Colin did so. Things were busy, but not chaotic. There was time for an occasional glance down below. He stiffened as he caught sight of the blond deadhead, the one who had planted a surveillance bug in his cubicle.
Alex scowled up at them. “Like vultures waiting for the kill.”
The call from the trading floor was so frantic Colin could not understand the problem, merely the urgent need. That it came at all was both good and bad. Good because it gave him the chance to rescue Eric. Bad because it started the clock ticking down to his own personal destruction.

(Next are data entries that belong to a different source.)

/-- t_close reached in CLOSING (R80): OPEN is issued to the feeder's slot with its open watch running, CLOSE_FAIL is
latched, and the feeder enters OPEN by an operator close, and by a reclose DEAD_TIME with the next shot or LOCKOUT. -/
def Obligations.CloseTimeoutFailsTheClose : Prop :=
  ∀ (f : Fin 8) (s : State) (t0 : Nat) (k : Fin 9), k = slotOf s.img f → (s.feeder f).state = .closing →
    (s.feeder f).stateTimer = some t0 → controlFull s.rp = false →
    ∃ t, exec (.closeTimeout f) s = .next t ∧ t.now = max s.now (t0 + 1000 * s.img.breakers[k].tClose) ∧
      t.msu = s.msu ∧ t.rct = s.rct ∧ t.sco = s.sco ∧ t.ltu = s.ltu ∧ t.img = s.img ∧
      (∀ g, g ≠ f → t.feeder g = s.feeder g) ∧
      (t.slot k).breakerCmd = some
        { cmd := .open, tag := (s.slot k).nextTag, echoed := false, sentAt := t.now, echo := some t.now } ∧
      (t.slot k).openWatch = some t.now ∧ (t.slot k).nextTag = (s.slot k).nextTag + 1 ∧
      t.rp = placeCommand
        { dst := s.img.breakers[k].address, src := s.rp.own, kind := 2, payload := [2, (s.slot k).nextTag] } s.rp ∧
      latchSet t .closeFail = true ∧ (t.feeder f).cls = none ∧
      ((s.feeder f).cls ≠ some .reclose →
        (t.feeder f).state = .opened ∧ (t.feeder f).shots = s.img.feeders[f].shots) ∧
      ((s.feeder f).cls = some .reclose → 0 < (s.feeder f).shots →
        (t.feeder f).state = .deadTime ∧ (t.feeder f).shots = (s.feeder f).shots - 1 ∧
        (t.feeder f).stateTimer = some t.now) ∧
      ((s.feeder f).cls = some .reclose → (s.feeder f).shots = 0 →
        (t.feeder f).state = .lockout ∧ (t.feeder f).lockoutFlag = true)

/-- t_bf reached without the OPEN report puts a feeder into BREAKER_FAIL with its lockout flag set and written: in
TRIPPING, where the rectifier is tripped as backup with what its trip brings, or logs a further RECT_TRIP in TRIPPED
(R66, R84), in OPENING (R86), and at the open watch after a failed close (R80). That a gate unit is its address is the
model's choice (notes/assumptions/35.md). -/
def Obligations.BreakerFailureIsDeclared : Prop :=
  ∀ (c : Instr) (f : Fin 8) (k : Fin 9) (s : State) (t0 : Nat), k = slotOf s.img f →
    (c = .breakerFail f ∧ (s.feeder f).state = .tripping ∧ (s.feeder f).stateTimer = some t0) ∨
      (c = .openingTimeout f ∧ (s.feeder f).state = .opening ∧ (s.feeder f).stateTimer = some t0) ∨
      (c = .openWatchExpiry s.img.feeders[f].slot ∧ feederOfSlot s.img k = some f ∧ (s.slot k).openWatch = some t0 ∧
        position s k ≠ some .opened) →
    ∃ t, exec c s = .next t ∧ t.now = max s.now (t0 + 1000 * s.img.breakers[k].tBf) ∧
      (t.feeder f).state = .breakerFail ∧ (t.feeder f).lockoutFlag = true ∧ t.msu = s.msu ∧ t.sco = s.sco ∧
      t.img = s.img ∧ (t.slot k).breakerCmd = none ∧
      (alarmActive s .breakerFail = false → latchSet t .breakerFail = true) ∧
      (s.sst.arbiter = .idle → t.sst.arbiter = .flags ∧ t.sst.flagsLockout[f] = true ∧ t.sst.flagsValid = false) ∧
      (s.sst.arbiter ≠ .idle → t.sst.flagsPending = true) ∧
      (c = .breakerFail f → s.rct.state ≠ .tripped →
        t.rct.state = .tripped ∧ t.rct.lastTrip = some .breakerFailBackup ∧ TripFollows .breakerFailBackup s t) ∧
      (c = .breakerFail f → s.rct.state = .tripped → t.rct = s.rct ∧
        LoggedIn s t .rectifier .rectTrip
          { causes := [.cause .breakerFailBackup], current := some (rectCurrent s), voltage := some s.rct.vBus }) ∧
      (c = .openingTimeout f ∨ c = .openWatchExpiry s.img.feeders[f].slot → t.rct = s.rct)
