-- ==== Sys2Proof/Laws/Frames.lean ====
section
/-! SUPPORT. What the shared operations on feeders, slots and the test circuit leave as it was: one core of State that none
of them changes, and for each operation its frame. -/

namespace Sys2Proof.Machine

/-! ### The ring port's queues -/

/-- What no placing of a frame changes in the ring port. -/
def rpCore (r : RingPort) :=
  (r.own, r.straps, r.windowStart, r.windowBad, r.windowOver, r.lastBad, r.lastOver, r.degraded, r.good, r.bad,
    r.addressErr, r.stripped, r.taken)

@[simp] theorem choose_rpCore (r : RingPort) : rpCore (choose r) = rpCore r := by
  unfold choose
  (repeat' split) <;> rfl

@[simp] theorem startIfIdle_rpCore (r : RingPort) : rpCore (startIfIdle r) = rpCore r := by
  unfold startIfIdle
  split <;> simp

@[simp] theorem placeTrip_rpCore (k : Fin 9) (f : RingFrame) (r : RingPort) : rpCore (placeTrip k f r) = rpCore r := by
  unfold placeTrip
  (repeat' split) <;> first | rfl | (simp only [startIfIdle_rpCore]; rfl)

@[simp] theorem placeCommand_rpCore (f : RingFrame) (r : RingPort) : rpCore (placeCommand f r) = rpCore r := by
  simp [placeCommand]; rfl

@[simp] theorem placeSetpoint_rpCore (u : List Byte) (f : RingFrame) (r : RingPort) :
    rpCore (placeSetpoint u f r) = rpCore r := by
  simp [placeSetpoint]; rfl

@[simp] theorem placeReport_rpCore (f : RingFrame) (r : RingPort) : rpCore (placeReport f r) = rpCore r := by
  simp [placeReport]; rfl

@[simp] theorem placeResponse_rpCore (f : RingFrame) (r : RingPort) : rpCore (placeResponse f r) = rpCore r := by
  unfold placeResponse
  split
  · rfl
  · simp

/-! ### The core that the operations on feeders keep -/

/-- What no operation on a feeder, a slot or the test circuit changes. -/
structure Core where
  pending      : List Instr
  now          : Nat
  msu          : Msu
  rct          : Rect
  sco          : Sco
  mgt          : Mgt
  freeCount    : Nat
  inUse        : Image
  staging      : Option Image
  stored       : Image
  storedValid  : Bool
  reference    : Image
  refDefault   : Bool
  settings     : SettingsState
  key          : KeyPos
  imageWaiting : Bool
  flagsRetry   : Bool
  lastCommit   : Option (Option Reason)
  segments     : Bank Segment 4
  enabled      : BitVec 24
  frozen       : Nat
  readPtr      : Option ReadPtr
  snapshot     : Option Snapshot
  groupState   : GroupState
  groupTimer   : Timer
  intertrips   : List (Fin 8)
  noStatusDue  : Bool
  frames       : List RingFrame
  rp           : Byte × Byte × Nat × Nat × Nat × Nat × Nat × Bool × Nat × Nat × Nat × Nat × Nat

/-- The core of a state. -/
def feederCore (s : State) : Core :=
  { pending := s.pending, now := s.now, msu := s.msu, rct := s.rct, sco := s.sco, mgt := s.mgt, freeCount := s.freeCount,
    inUse := s.sst.inUse, staging := s.sst.staging, stored := s.sst.stored, storedValid := s.sst.storedValid,
    reference := s.sst.reference, refDefault := s.sst.refDefault, settings := s.sst.settings, key := s.sst.key,
    imageWaiting := s.sst.imageWaiting, flagsRetry := s.sst.flagsRetry, lastCommit := s.sst.lastCommit,
    segments := s.recs.segments, enabled := s.recs.enabled, frozen := s.recs.frozen, readPtr := s.recs.readPtr,
    snapshot := s.recs.snapshot, groupState := s.fsq.groupState, groupTimer := s.fsq.groupTimer,
    intertrips := s.fsq.intertrips, noStatusDue := s.fsq.noStatusDue, frames := s.fsq.frames, rp := rpCore s.rp }

/-- What the operations of the rectifier group keep of the rectifier's record. -/
def rectPart (r : Rect) : Rect :=
  { coldRect (defaultImage 0) with
    frames := r.frames, misfires := r.misfires, groupPos := r.groupPos, autoArmed := r.autoArmed, held := r.held,
    autoStart := r.autoStart, dReg := r.dReg, vRef := r.vRef, err := r.err, vBus := r.vBus, iRect := r.iRect }

/-- The core without what an operation of the rectifier group or of the capture segments writes. -/
def groupPart (c : Core) : Core :=
  { c with
    rct := rectPart c.rct
    segments := tabulate fun _ => freeSegment, frozen := 0, groupState := .idle, groupTimer := none }

/-- The core without what a feeder's trip writes besides: the holds of its section. -/
def tripPart (c : Core) : Core := { groupPart c with sco := { c.sco with sections := tabulate fun _ => coldSection } }

/-- The fields that every part of the core holds. -/
theorem of_tripCore {s t : State} (h : tripPart (feederCore t) = tripPart (feederCore s)) :
    t.pending = s.pending ∧ t.now = s.now ∧ t.msu = s.msu ∧ t.sco.link1 = s.sco.link1 ∧ t.sco.link2 = s.sco.link2 ∧
    t.mgt = s.mgt ∧ t.freeCount = s.freeCount ∧ t.sst.inUse = s.sst.inUse ∧ t.sst.staging = s.sst.staging ∧
    t.sst.stored = s.sst.stored ∧ t.sst.storedValid = s.sst.storedValid ∧ t.sst.reference = s.sst.reference ∧
    t.sst.refDefault = s.sst.refDefault ∧ t.sst.settings = s.sst.settings ∧ t.sst.key = s.sst.key ∧
    t.sst.imageWaiting = s.sst.imageWaiting ∧ t.sst.flagsRetry = s.sst.flagsRetry ∧
    t.sst.lastCommit = s.sst.lastCommit ∧ t.recs.enabled = s.recs.enabled ∧ t.recs.readPtr = s.recs.readPtr ∧
    t.recs.snapshot = s.recs.snapshot ∧ t.fsq.intertrips = s.fsq.intertrips ∧
    t.fsq.noStatusDue = s.fsq.noStatusDue ∧ t.fsq.frames = s.fsq.frames ∧ t.rp.own = s.rp.own ∧
    t.rct.frames = s.rct.frames ∧ t.rct.misfires = s.rct.misfires ∧ t.rct.groupPos = s.rct.groupPos ∧
    t.rct.autoArmed = s.rct.autoArmed ∧ t.rct.held = s.rct.held ∧ t.rct.vBus = s.rct.vBus := by
  simp only [tripPart, groupPart, rectPart, feederCore, rpCore, Core.mk.injEq, Rect.mk.injEq, Sco.mk.injEq, Prod.mk.injEq] at h
  simp [h]

/-- The group part holds the sections too. -/
theorem of_groupCore {s t : State} (h : groupPart (feederCore t) = groupPart (feederCore s)) : t.sco = s.sco := by
  simp only [groupPart, feederCore, Core.mk.injEq] at h
  simp [h]

/-- The whole core holds the rectifier, the capture segments and the group breaker's state too. -/
theorem of_feederCore {s t : State} (h : feederCore t = feederCore s) :
    t.rct = s.rct ∧ t.recs.segments = s.recs.segments ∧ t.recs.frozen = s.recs.frozen ∧
    t.fsq.groupState = s.fsq.groupState ∧ t.fsq.groupTimer = s.fsq.groupTimer := by
  simp only [feederCore, Core.mk.injEq] at h
  simp [h]

@[simp] theorem setSlot_core (s : State) (k : Fin 9) (x : Slot) : feederCore (s.setSlot k x) = feederCore s := by simp [feederCore]
@[simp] theorem setFeeder_core (s : State) (f : Fin 8) (x : Feeder) : feederCore (s.setFeeder f x) = feederCore s := by simp [feederCore]
@[simp] theorem setProt_core (s : State) (f : Fin 8) (x : Protection) : feederCore (s.setProt f x) = feederCore s := by simp [feederCore]
@[simp] theorem setLtu_core (s : State) (x : Ltu) : feederCore (s.setLtu x) = feederCore s := by simp [feederCore]
@[simp] theorem logEvent_core (src : Source) (k : EventKind) (d : Detail) (s : State) :
    feederCore (logEvent src k d s) = feederCore s := by simp [feederCore]
@[simp] theorem pulse_core (a : Alarm) (s : State) : feederCore (pulse a s) = feederCore s := by simp [feederCore]
@[simp] theorem latchRises_core (s t : State) : feederCore (latchRises s t) = feederCore t := by simp [feederCore]

/-- The ring port written with its core kept. -/
theorem setRp_core {s : State} {r : RingPort} (h : rpCore r = rpCore s.rp) : feederCore (s.setRp r) = feederCore s := by
  simp [feederCore, h]

/-! ### Each operation's core -/

@[simp] theorem loseCommand_core (k : Fin 9) (c : Command) (s : State) : feederCore (loseCommand k c s) = feederCore s := by
  simp [loseCommand]
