/-- An evaluation in REGULATING, one ampere below I_rect_max, and one at it. -/
theorem witness_rectifier_evaluation :
    let s := present .rectifier 2 600 ((rectIn .regulating .closed).setPoint 3 (fresh 99))
    (nextFor .rectifier s).isSome = true ∧ s.img.rect.busPoint = 2 ∧
    rectCurrent s < (s.img.rect.iRectMax : Int) ∧ s.rct.state = .regulating ∧
    (let w := (rectIn .ramp .closed).setPoint 3 (fresh 100)
     running w.rct.state = true ∧ w.rct.state ≠ .waitBreaker ∧ w.rct.groupPos = some .closed ∧
      (w.img.rect.iRectMax : Int) ≤ rectCurrent w) ∧
    (rectIn .stopped .opened).rct.state = .stopped := by decide +kernel

/-- A ramp and a restore with their limits. -/
theorem witness_ramp_and_restore :
    let s := rectIn .ramp .closed
    let w := rectIn .restoring .closed
    (s.setRct { s.rct with dSs := some 10 }).rct.dSs = some 10 ∧ s.rct.state = .ramp ∧
    (w.setRct { w.rct with dRest := some 5 }).rct.dRest = some 5 ∧ w.rct.state = .restoring ∧
    rectCurrent s < (s.img.rect.iRectMax : Int) ∧
    (let b := present .rectifier 2 600 ((rectIn .phaseBack .closed).setPoint 3 (fresh 99))
     (nextFor .rectifier b).map (fun pr => decide (presentedCurrent pr b < (b.img.rect.iRectMax : Int))) = some true ∧
      b.rct.state = .phaseBack) := by decide +kernel

/-- The angle of the output demand in force, and a firing table that does not rise. -/
theorem witness_firing_angle :
    demo.rct.alpha = demo.rct.out.map (firingAngle demo.img) ∧
    (∀ i j : Fin 33, i ≤ j → image.firing[j] ≤ image.firing[i]) ∧
    image.firing.toList.getD 31 0 = 50 := by decide +kernel

/-- A held evaluation with the bus voltage point STALE, not firing, and firing with the current at I_rect_max. -/
theorem witness_held_evaluation :
    (let s := demo.setPoint 2 { fresh 600 with state := .stale }
     (s.setRct { s.rct with held := some 0 }).rct.held = some 0 ∧ busLost s = true ∧ firing s.rct = false) ∧
    (let s := ((rectIn .regulating .closed).setPoint 2 { fresh 600 with state := .stale }).setPoint 3 (fresh 100)
     (s.setRct { s.rct with held := some 0 }).rct.held = some 0 ∧ busLost s = true ∧ running s.rct.state = true ∧
      s.rct.state ≠ .waitBreaker ∧ s.rct.groupPos = some .closed ∧ s.img.rect.iRectMax = 100 ∧ rectCurrent s = 100 ∧
      s.ltu.circuit ≠ .settling ∧ s.ltu.circuit ≠ .measuring) ∧
    (rectIn .waitBreaker .closed).rct.state = .waitBreaker ∧
    rectCurrent ((rectIn .regulating .closed).setPoint 3 (fresh 99)) < 100 := by decide +kernel

/-- A running bus-loss timer and a running sync timer of a rectifier that is not TRIPPED. -/
theorem witness_rectifier_timeouts :
    let r := (rectIn .regulating .closed).rct
    r.state ≠ .tripped ∧ ({ r with busLoss := some 0 } : Rect).busLoss = some 0 ∧
    (r.setGate .b { r.gateB with sync := some 0 }).gate .b = { r.gateB with sync := some 0 } := by decide +kernel

/-- PHASE_BACK with its timer running, with the group's current below I_rect_max and at it. -/
theorem witness_phase_back :
    let s := rectIn .phaseBack .closed
    (s.setRct { s.rct with pbTimer := some 0 }).rct.pbTimer = some 0 ∧ s.rct.state = .phaseBack ∧
    rectCurrent s < (s.img.rect.iRectMax : Int) ∧
    (s.img.rect.iRectMax : Int) ≤ rectCurrent (s.setPoint 3 (fresh 100)) := by decide +kernel

/-- Statuses of gate unit A without and with misfires, firing and not. -/
theorem witness_gate_status :
    let f : RingFrame := { dst := 254, src := 30, kind := 5, payload := [1, 3] }
    gateOfAddress image 30 = some .a ∧ gateReport f = some (true, 3) ∧
    gateReport { f with payload := [0, 0] } = some (false, 0) ∧ (rectIn .regulating .closed).rct.state ≠ .tripped ∧
    firing (rectIn .regulating .closed).rct = true ∧ 3 ≤ misfireSum [(0, 3)] ∧ misfireSum [(0, 2)] < 3 ∧
    firing demo.rct = false := by decide +kernel

/-- A running silence timer out of gate fault, and a misfire history. -/
theorem witness_gate_times :
    (demo.rct.gate .a).silence = some 0 ∧ alarmActive demo .gateFault = false ∧ gateFault demo.rct .a = false ∧
    ({ demo.rct with misfires := [(0, 1)] } : Rect).misfires = (0, 1) :: [] := by decide +kernel

/-- A setpoint for a unit of the demo station. -/
def setpoint (a : Byte) (payload : List Byte) : RingFrame := { dst := a, src := 254, kind := 4, payload := payload }

/-- The demo station firing, with a FIRE for each unit queued behind a frame that is being sent. -/
def firingQueued : State :=
  let s := rectIn .regulating .closed
  (s.setRp { s.rp with
    sending := some (sample 1), control := [setpoint 30 [1, 0, 50], setpoint 31 [1, 0, 50]] }).setRct
    { s.rct with busLoss := some 0 }

/-- A CONTROL queue that is kept while it is empty, with a FIRE for each unit, and with 14 commands and two setpoints that
a switch has left; and the conditions of the trip clauses. -/
theorem witness_setpoints :
    ControlKept demo.rp.control ∧ ControlKept firingQueued.rp.control ∧
    ControlKept (List.replicate 14 { dst := 16, src := 254, kind := 2, payload := [1, 0] } ++
      [setpoint 40 [0, 0, 0], setpoint 41 [0, 0, 0]]) ∧
    (firing firingQueued.rct = true ∧ firingQueued.rct.state ≠ .tripped ∧ fitted firingQueued.img 8 = true ∧
      firingQueued.rct.groupPos ≠ some .opened ∧ firingQueued.fsq.groupState ≠ .tripping) ∧
    (rectIn .tripped .opened).rct.state = .tripped := by
  unfold ControlKept; decide +kernel
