@[simp] theorem switchBus_angle : AngleFollows (feederCore (switchBus old s)) ↔ AngleFollows (feederCore s) := by
  unfold switchBus
  (repeat' split) <;> simp

/-- RCT takes the angle of its clamped demand from the new firing table (R69), whatever the angle was before. -/
theorem switchRct_angle : AngleFollows (feederCore (switchRct old s)) := by
  have hbus : AngleFollows (feederCore (switchBus old (sendSetpoints (switchGate old .b (switchGate old .a
      (s.setRct (withDemand s.img (clampedDemands s.img.rect s.rct).out (clampedDemands s.img.rect s.rct)))))))) := by
    simp
  simp only [switchRct, switchPhaseBack]
  split
  · exact phaseBackExpires_angle hbus
  · exact hbus

variable (h : AngleFollows (feederCore s))
include h

theorem switchTimers_angle (f : Fin 8) : AngleFollows (feederCore (switchTimers f s)) := by
  simp only [switchTimers]
  (repeat' split) <;> simp [h]

theorem switchFeeder_angle (f : Fin 8) : AngleFollows (feederCore (switchFeeder old f s)) := by
  simp only [switchFeeder, putInService]
  (repeat' split) <;> simp [h, switchTimers_angle]

theorem switchFsq_angle : AngleFollows (feederCore (switchFsq old s)) :=
  foldl_angle _ (fun _ f hx => switchFeeder_angle old hx f) ((setFsq_angle _ _).mpr h)

theorem switchLtu_angle : AngleFollows (feederCore (switchLtu old s)) := by
  simp only [switchLtu, switchSettle]
  (repeat' split) <;> simp [h]

end Switch

/-- After a switch the angle is that of the output demand under the new image. -/
@[simp] theorem switchImage_angle (new : Image) (s : State) : AngleFollows (feederCore (switchImage new s)) := by
  simp only [switchImage, arbitrate_core, deadTimeLooks_core, presentLinks_core]
  exact switchLtu_angle _ (switchFsq_angle _ (switchRct_angle _))

/-- A verified commit ends with the switch to the candidate (R153). -/
@[simp] theorem commitDone_angle (m : Image) (s : State) : AngleFollows (feederCore (commitDone m s)) := by
  simp [commitDone]

@[simp] theorem revertImage_angle (c : Cause) (s : State) : AngleFollows (feederCore (revertImage c s)) := by
  simp [revertImage]

/-! ### Resets -/

section Resets

variable {s : State}

/-- A cold reset leaves neither demand nor angle (R70). -/
theorem coldStart_angle (straps : Byte) (key : KeyPos) (imageCheck flagsCheck : Bool) :
    AngleFollows (feederCore (coldStart straps key imageCheck flagsCheck s)) := by
  have hcold : ∀ x l n, AngleFollows (feederCore (coldState straps x l n)) := fun _ _ _ => rfl
  simp only [coldStart, latchAll, setRecs_angle, coldContactors]
  refine (forEach_angle_iff _ fun k x => by split <;> simp).mpr ?_
  simp only [noteFlags, noteStore, noteStraps]
  (repeat' split) <;> simp [hcold]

He and another backroom techie made a frenzied effort to discover why the floor had suddenly lost contact with Bloomberg. The wire service was a key source, running approximately a half hour ahead of television news. The electronic read-board ran across the upper left wall, visible from every trading station. Anytime there was a significant development, the wire ran what was called a blast message, alerting the traders to breaking data. At least, that was the principle. In reality, multiple pages of information poured in constantly from the Bloomberg wire, from the television monitors tuned to the twenty-four-hour news services, from the phones, from the data passing across traders’ screens, or shouted from one desk to another. The trading floor consistently ran one step ahead of data meltdown.
The junior techie held Colin’s ladder and handed up tools as he refitted the jacks, which had somehow been yanked completely free. The floor gave him a raucous cheer as the news began racing again at normal speed. Alex then turned on the hoot’n’holler, the PA system that broadcast to the entire floor, and said what he did about that time every day, “All right, listen up, gang. Let’s take a moment for the midmorning catch-up.”
Colin tuned out the summary of currency positions and interest-rate spreads, followed by Alex’s slant on what effect the current news would have on later-day positions. But every trader on the floor took careful notes, their attention focused on incoming ammo.
From his position on the ladder, Colin was the only person on the floor to spot the four faces moving to the balcony’s glass wall.
One face belonged to the deadhead, Brant Anker, minus shades. Another trader stood to one side. Jim Burke, the Unabomber, stood beside the mystery trader. To the deadhead’s other side was the senior security man, Dale Crawford. The unknown trader was pointing down at the floor and talking volubly. The security chief said something in response. Another security guard moved up alongside Crawford. All attention was focused upon one desk on the trading floor. Colin did not need to turn around to know what they saw.